- Data for the task -

/-! `putBytes` -/
@[simp] theorem State.putBytes_regs (s : State) (a : Nat) (bs : List Byte) : (s.putBytes a bs).regs = s.regs := rfl
@[simp] theorem State.putBytes_shadow (s : State) (a : Nat) (bs : List Byte) : (s.putBytes a bs).shadow = s.shadow := rfl
@[simp] theorem State.putBytes_csrs (s : State) (a : Nat) (bs : List Byte) : (s.putBytes a bs).csrs = s.csrs := rfl
@[simp] theorem State.putBytes_xregs (s : State) (a : Nat) (bs : List Byte) : (s.putBytes a bs).xregs = s.xregs := rfl
@[simp] theorem State.putBytes_fregs (s : State) (a : Nat) (bs : List Byte) : (s.putBytes a bs).fregs = s.fregs := rfl
@[simp] theorem State.putBytes_vregs (s : State) (a : Nat) (bs : List Byte) : (s.putBytes a bs).vregs = s.vregs := rfl
@[simp] theorem State.putBytes_cores (s : State) (a : Nat) (bs : List Byte) : (s.putBytes a bs).cores = s.cores := rfl
@[simp] theorem State.putBytes_tally (s : State) (a : Nat) (bs : List Byte) : (s.putBytes a bs).tally = s.tally := rfl
@[simp] theorem State.putBytes_poisonLine (s : State) (a : Nat) (bs : List Byte) : (s.putBytes a bs).poisonLine = s.poisonLine := rfl
@[simp] theorem State.putBytes_poisonWord (s : State) (a : Nat) (bs : List Byte) : (s.putBytes a bs).poisonWord = s.poisonWord := rfl
@[simp] theorem State.putBytes_counters (s : State) (a : Nat) (bs : List Byte) : (s.putBytes a bs).counters = s.counters := rfl
@[simp] theorem State.putBytes_waits (s : State) (a : Nat) (bs : List Byte) : (s.putBytes a bs).waits = s.waits := rfl
@[simp] theorem State.putBytes_arrived (s : State) (a : Nat) (bs : List Byte) : (s.putBytes a bs).arrived = s.arrived := rfl
@[simp] theorem State.putBytes_flasks (s : State) (a : Nat) (bs : List Byte) : (s.putBytes a bs).flasks = s.flasks := rfl
@[simp] theorem State.putBytes_tiles (s : State) (a : Nat) (bs : List Byte) : (s.putBytes a bs).tiles = s.tiles := rfl
@[simp] theorem State.putBytes_pdWatch (s : State) (a : Nat) (bs : List Byte) : (s.putBytes a bs).pdWatch = s.pdWatch := rfl
@[simp] theorem State.putBytes_hbm (s : State) (a : Nat) (bs : List Byte) : (s.putBytes a bs).hbm = s.hbm := rfl
@[simp] theorem State.putBytes_ecrok (s : State) (a : Nat) (bs : List Byte) : (s.putBytes a bs).ecrok = s.ecrok := rfl
@[simp] theorem State.putBytes_coh (s : State) (a : Nat) (bs : List Byte) : (s.putBytes a bs).coh = s.coh := rfl
@[simp] theorem State.putBytes_coll (s : State) (a : Nat) (bs : List Byte) : (s.putBytes a bs).coll = s.coll := rfl
@[simp] theorem State.putBytes_store (s : State) (a : Nat) (bs : List Byte) : (s.putBytes a bs).store = s.store := rfl
@[simp] theorem State.putBytes_power (s : State) (a : Nat) (bs : List Byte) : (s.putBytes a bs).power = s.power := rfl
@[simp] theorem State.putBytes_ports (s : State) (a : Nat) (bs : List Byte) : (s.putBytes a bs).ports = s.ports := rfl
@[simp] theorem State.putBytes_ftime (s : State) (a : Nat) (bs : List Byte) : (s.putBytes a bs).ftime = s.ftime := rfl
@[simp] theorem State.putBytes_lsa (s : State) (a : Nat) (bs : List Byte) : (s.putBytes a bs).lsa = s.lsa := rfl
@[simp] theorem State.putBytes_repro (s : State) (a : Nat) (bs : List Byte) : (s.putBytes a bs).repro = s.repro := rfl
@[simp] theorem State.putBytes_relPending (s : State) (a : Nat) (bs : List Byte) : (s.putBytes a bs).relPending = s.relPending := rfl
@[simp] theorem State.putBytes_ckpts (s : State) (a : Nat) (bs : List Byte) : (s.putBytes a bs).ckpts = s.ckpts := rfl
@[simp] theorem State.putBytes_promos (s : State) (a : Nat) (bs : List Byte) : (s.putBytes a bs).promos = s.promos := rfl
@[simp] theorem State.putBytes_ckptHeld (s : State) (a : Nat) (bs : List Byte) : (s.putBytes a bs).ckptHeld = s.ckptHeld := rfl
@[simp] theorem State.putBytes_rings (s : State) (a : Nat) (bs : List Byte) : (s.putBytes a bs).rings = s.rings := rfl
@[simp] theorem State.putBytes_log (s : State) (a : Nat) (bs : List Byte) : (s.putBytes a bs).log = s.log := rfl
@[simp] theorem State.putBytes_nodeTrace (s : State) (a : Nat) (bs : List Byte) : (s.putBytes a bs).nodeTrace = s.nodeTrace := rfl
@[simp] theorem State.putBytes_err (s : State) (a : Nat) (bs : List Byte) : (s.putBytes a bs).err = s.err := rfl
@[simp] theorem State.putBytes_traceDrain (s : State) (a : Nat) (bs : List Byte) : (s.putBytes a bs).traceDrain = s.traceDrain := rfl
@[simp] theorem State.putBytes_urgentDue (s : State) (a : Nat) (bs : List Byte) : (s.putBytes a bs).urgentDue = s.urgentDue := rfl
@[simp] theorem State.putBytes_queues (s : State) (a : Nat) (bs : List Byte) : (s.putBytes a bs).queues = s.queues := rfl
@[simp] theorem State.putBytes_keys (s : State) (a : Nat) (bs : List Byte) : (s.putBytes a bs).keys = s.keys := rfl
@[simp] theorem State.putBytes_qps (s : State) (a : Nat) (bs : List Byte) : (s.putBytes a bs).qps = s.qps := rfl
@[simp] theorem State.putBytes_regions (s : State) (a : Nat) (bs : List Byte) : (s.putBytes a bs).regions = s.regions := rfl
@[simp] theorem State.putBytes_pauses (s : State) (a : Nat) (bs : List Byte) : (s.putBytes a bs).pauses = s.pauses := rfl
@[simp] theorem State.putBytes_pairs (s : State) (a : Nat) (bs : List Byte) : (s.putBytes a bs).pairs = s.pairs := rfl
@[simp] theorem State.putBytes_dike (s : State) (a : Nat) (bs : List Byte) : (s.putBytes a bs).dike = s.dike := rfl
@[simp] theorem State.putBytes_spdm (s : State) (a : Nat) (bs : List Byte) : (s.putBytes a bs).spdm = s.spdm := rfl
@[simp] theorem State.putBytes_boot (s : State) (a : Nat) (bs : List Byte) : (s.putBytes a bs).boot = s.boot := rfl
@[simp] theorem State.putBytes_flokan (s : State) (a : Nat) (bs : List Byte) : (s.putBytes a bs).flokan = s.flokan := rfl
@[simp] theorem State.putBytes_snaps (s : State) (a : Nat) (bs : List Byte) : (s.putBytes a bs).snaps = s.snaps := rfl
@[simp] theorem State.putBytes_snapPages (s : State) (a : Nat) (bs : List Byte) : (s.putBytes a bs).snapPages = s.snapPages := rfl
@[simp] theorem State.putBytes_side (s : State) (a : Nat) (bs : List Byte) : (s.putBytes a bs).side = s.side := rfl
@[simp] theorem State.putBytes_ctxs (s : State) (a : Nat) (bs : List Byte) : (s.putBytes a bs).ctxs = s.ctxs := rfl
@[simp] theorem State.putBytes_schedEvents (s : State) (a : Nat) (bs : List Byte) : (s.putBytes a bs).schedEvents = s.schedEvents := rfl
@[simp] theorem State.putBytes_out (s : State) (a : Nat) (bs : List Byte) : (s.putBytes a bs).out = s.out := rfl
@[simp] theorem State.putBytes_freeCount (s : State) (a : Nat) (bs : List Byte) : (s.putBytes a bs).freeCount = s.freeCount := rfl
@[simp] theorem State.putBytes_pending (s : State) (a : Nat) (bs : List Byte) : (s.putBytes a bs).pending = s.pending := rfl

/-! `storeBytes` -/
@[simp] theorem State.storeBytes_regs (s : State) (a : Nat) (bs : List Byte) (p : Bool) : (s.storeBytes a bs p).regs = s.regs := rfl
@[simp] theorem State.storeBytes_shadow (s : State) (a : Nat) (bs : List Byte) (p : Bool) : (s.storeBytes a bs p).shadow = s.shadow := rfl
@[simp] theorem State.storeBytes_csrs (s : State) (a : Nat) (bs : List Byte) (p : Bool) : (s.storeBytes a bs p).csrs = s.csrs := rfl
@[simp] theorem State.storeBytes_xregs (s : State) (a : Nat) (bs : List Byte) (p : Bool) : (s.storeBytes a bs p).xregs = s.xregs := rfl
@[simp] theorem State.storeBytes_fregs (s : State) (a : Nat) (bs : List Byte) (p : Bool) : (s.storeBytes a bs p).fregs = s.fregs := rfl
@[simp] theorem State.storeBytes_vregs (s : State) (a : Nat) (bs : List Byte) (p : Bool) : (s.storeBytes a bs p).vregs = s.vregs := rfl
@[simp] theorem State.storeBytes_cores (s : State) (a : Nat) (bs : List Byte) (p : Bool) : (s.storeBytes a bs p).cores = s.cores := rfl
@[simp] theorem State.storeBytes_tally (s : State) (a : Nat) (bs : List Byte) (p : Bool) : (s.storeBytes a bs p).tally = s.tally := rfl
@[simp] theorem State.storeBytes_poisonLine (s : State) (a : Nat) (bs : List Byte) (p : Bool) : (s.storeBytes a bs p).poisonLine = s.poisonLine := rfl
@[simp] theorem State.storeBytes_counters (s : State) (a : Nat) (bs : List Byte) (p : Bool) : (s.storeBytes a bs p).counters = s.counters := rfl
@[simp] theorem State.storeBytes_waits (s : State) (a : Nat) (bs : List Byte) (p : Bool) : (s.storeBytes a bs p).waits = s.waits := rfl
@[simp] theorem State.storeBytes_arrived (s : State) (a : Nat) (bs : List Byte) (p : Bool) : (s.storeBytes a bs p).arrived = s.arrived := rfl
@[simp] theorem State.storeBytes_flasks (s : State) (a : Nat) (bs : List Byte) (p : Bool) : (s.storeBytes a bs p).flasks = s.flasks := rfl
@[simp] theorem State.storeBytes_tiles (s : State) (a : Nat) (bs : List Byte) (p : Bool) : (s.storeBytes a bs p).tiles = s.tiles := rfl
@[simp] theorem State.storeBytes_pdWatch (s : State) (a : Nat) (bs : List Byte) (p : Bool) : (s.storeBytes a bs p).pdWatch = s.pdWatch := rfl
@[simp] theorem State.storeBytes_hbm (s : State) (a : Nat) (bs : List Byte) (p : Bool) : (s.storeBytes a bs p).hbm = s.hbm := rfl
@[simp] theorem State.storeBytes_ecrok (s : State) (a : Nat) (bs : List Byte) (p : Bool) : (s.storeBytes a bs p).ecrok = s.ecrok := rfl
@[simp] theorem State.storeBytes_coh (s : State) (a : Nat) (bs : List Byte) (p : Bool) : (s.storeBytes a bs p).coh = s.coh := rfl
@[simp] theorem State.storeBytes_coll (s : State) (a : Nat) (bs : List Byte) (p : Bool) : (s.storeBytes a bs p).coll = s.coll := rfl
@[simp] theorem State.storeBytes_store (s : State) (a : Nat) (bs : List Byte) (p : Bool) : (s.storeBytes a bs p).store = s.store := rfl
@[simp] theorem State.storeBytes_power (s : State) (a : Nat) (bs : List Byte) (p : Bool) : (s.storeBytes a bs p).power = s.power := rfl
@[simp] theorem State.storeBytes_ports (s : State) (a : Nat) (bs : List Byte) (p : Bool) : (s.storeBytes a bs p).ports = s.ports := rfl
@[simp] theorem State.storeBytes_ftime (s : State) (a : Nat) (bs : List Byte) (p : Bool) : (s.storeBytes a bs p).ftime = s.ftime := rfl
@[simp] theorem State.storeBytes_lsa (s : State) (a : Nat) (bs : List Byte) (p : Bool) : (s.storeBytes a bs p).lsa = s.lsa := rfl
@[simp] theorem State.storeBytes_repro (s : State) (a : Nat) (bs : List Byte) (p : Bool) : (s.storeBytes a bs p).repro = s.repro := rfl
@[simp] theorem State.storeBytes_relPending (s : State) (a : Nat) (bs : List Byte) (p : Bool) : (s.storeBytes a bs p).relPending = s.relPending := rfl
@[simp] theorem State.storeBytes_ckpts (s : State) (a : Nat) (bs : List Byte) (p : Bool) : (s.storeBytes a bs p).ckpts = s.ckpts := rfl
@[simp] theorem State.storeBytes_promos (s : State) (a : Nat) (bs : List Byte) (p : Bool) : (s.storeBytes a bs p).promos = s.promos := rfl
@[simp] theorem State.storeBytes_ckptHeld (s : State) (a : Nat) (bs : List Byte) (p : Bool) : (s.storeBytes a bs p).ckptHeld = s.ckptHeld := rfl
@[simp] theorem State.storeBytes_rings (s : State) (a : Nat) (bs : List Byte) (p : Bool) : (s.storeBytes a bs p).rings = s.rings := rfl
@[simp] theorem State.storeBytes_log (s : State) (a : Nat) (bs : List Byte) (p : Bool) : (s.storeBytes a bs p).log = s.log := rfl
@[simp] theorem State.storeBytes_nodeTrace (s : State) (a : Nat) (bs : List Byte) (p : Bool) : (s.storeBytes a bs p).nodeTrace = s.nodeTrace := rfl
@[simp] theorem State.storeBytes_err (s : State) (a : Nat) (bs : List Byte) (p : Bool) : (s.storeBytes a bs p).err = s.err := rfl
@[simp] theorem State.storeBytes_traceDrain (s : State) (a : Nat) (bs : List Byte) (p : Bool) : (s.storeBytes a bs p).traceDrain = s.traceDrain := rfl
@[simp] theorem State.storeBytes_urgentDue (s : State) (a : Nat) (bs : List Byte) (p : Bool) : (s.storeBytes a bs p).urgentDue = s.urgentDue := rfl
@[simp] theorem State.storeBytes_queues (s : State) (a : Nat) (bs : List Byte) (p : Bool) : (s.storeBytes a bs p).queues = s.queues := rfl
@[simp] theorem State.storeBytes_keys (s : State) (a : Nat) (bs : List Byte) (p : Bool) : (s.storeBytes a bs p).keys = s.keys := rfl
@[simp] theorem State.storeBytes_qps (s : State) (a : Nat) (bs : List Byte) (p : Bool) : (s.storeBytes a bs p).qps = s.qps := rfl
@[simp] theorem State.storeBytes_regions (s : State) (a : Nat) (bs : List Byte) (p : Bool) : (s.storeBytes a bs p).regions = s.regions := rfl
@[simp] theorem State.storeBytes_pauses (s : State) (a : Nat) (bs : List Byte) (p : Bool) : (s.storeBytes a bs p).pauses = s.pauses := rfl
@[simp] theorem State.storeBytes_pairs (s : State) (a : Nat) (bs : List Byte) (p : Bool) : (s.storeBytes a bs p).pairs = s.pairs := rfl
@[simp] theorem State.storeBytes_dike (s : State) (a : Nat) (bs : List Byte) (p : Bool) : (s.storeBytes a bs p).dike = s.dike := rfl
@[simp] theorem State.storeBytes_spdm (s : State) (a : Nat) (bs : List Byte) (p : Bool) : (s.storeBytes a bs p).spdm = s.spdm := rfl
@[simp] theorem State.storeBytes_boot (s : State) (a : Nat) (bs : List Byte) (p : Bool) : (s.storeBytes a bs p).boot = s.boot := rfl
@[simp] theorem State.storeBytes_flokan (s : State) (a : Nat) (bs : List Byte) (p : Bool) : (s.storeBytes a bs p).flokan = s.flokan := rfl
@[simp] theorem State.storeBytes_snaps (s : State) (a : Nat) (bs : List Byte) (p : Bool) : (s.storeBytes a bs p).snaps = s.snaps := rfl
@[simp] theorem State.storeBytes_snapPages (s : State) (a : Nat) (bs : List Byte) (p : Bool) : (s.storeBytes a bs p).snapPages = s.snapPages := rfl
@[simp] theorem State.storeBytes_side (s : State) (a : Nat) (bs : List Byte) (p : Bool) : (s.storeBytes a bs p).side = s.side := rfl
@[simp] theorem State.storeBytes_ctxs (s : State) (a : Nat) (bs : List Byte) (p : Bool) : (s.storeBytes a bs p).ctxs = s.ctxs := rfl
@[simp] theorem State.storeBytes_schedEvents (s : State) (a : Nat) (bs : List Byte) (p : Bool) : (s.storeBytes a bs p).schedEvents = s.schedEvents := rfl
@[simp] theorem State.storeBytes_out (s : State) (a : Nat) (bs : List Byte) (p : Bool) : (s.storeBytes a bs p).out = s.out := rfl
@[simp] theorem State.storeBytes_freeCount (s : State) (a : Nat) (bs : List Byte) (p : Bool) : (s.storeBytes a bs p).freeCount = s.freeCount := rfl
@[simp] theorem State.storeBytes_pending (s : State) (a : Nat) (bs : List Byte) (p : Bool) : (s.storeBytes a bs p).pending = s.pending := rfl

- What is expected -
Beginning at the first line of the data above, retype each line until you reach the line containing "bs).xregs = s.xregs := rfl", and include that one too. Add nothing else.

- Solution to the problem -
/-! `putBytes` -/
@[simp] theorem State.putBytes_regs (s : State) (a : Nat) (bs : List Byte) : (s.putBytes a bs).regs = s.regs := rfl
@[simp] theorem State.putBytes_shadow (s : State) (a : Nat) (bs : List Byte) : (s.putBytes a bs).shadow = s.shadow := rfl
@[simp] theorem State.putBytes_csrs (s : State) (a : Nat) (bs : List Byte) : (s.putBytes a bs).csrs = s.csrs := rfl
@[simp] theorem State.putBytes_xregs (s : State) (a : Nat) (bs : List Byte) : (s.putBytes a bs).xregs = s.xregs := rfl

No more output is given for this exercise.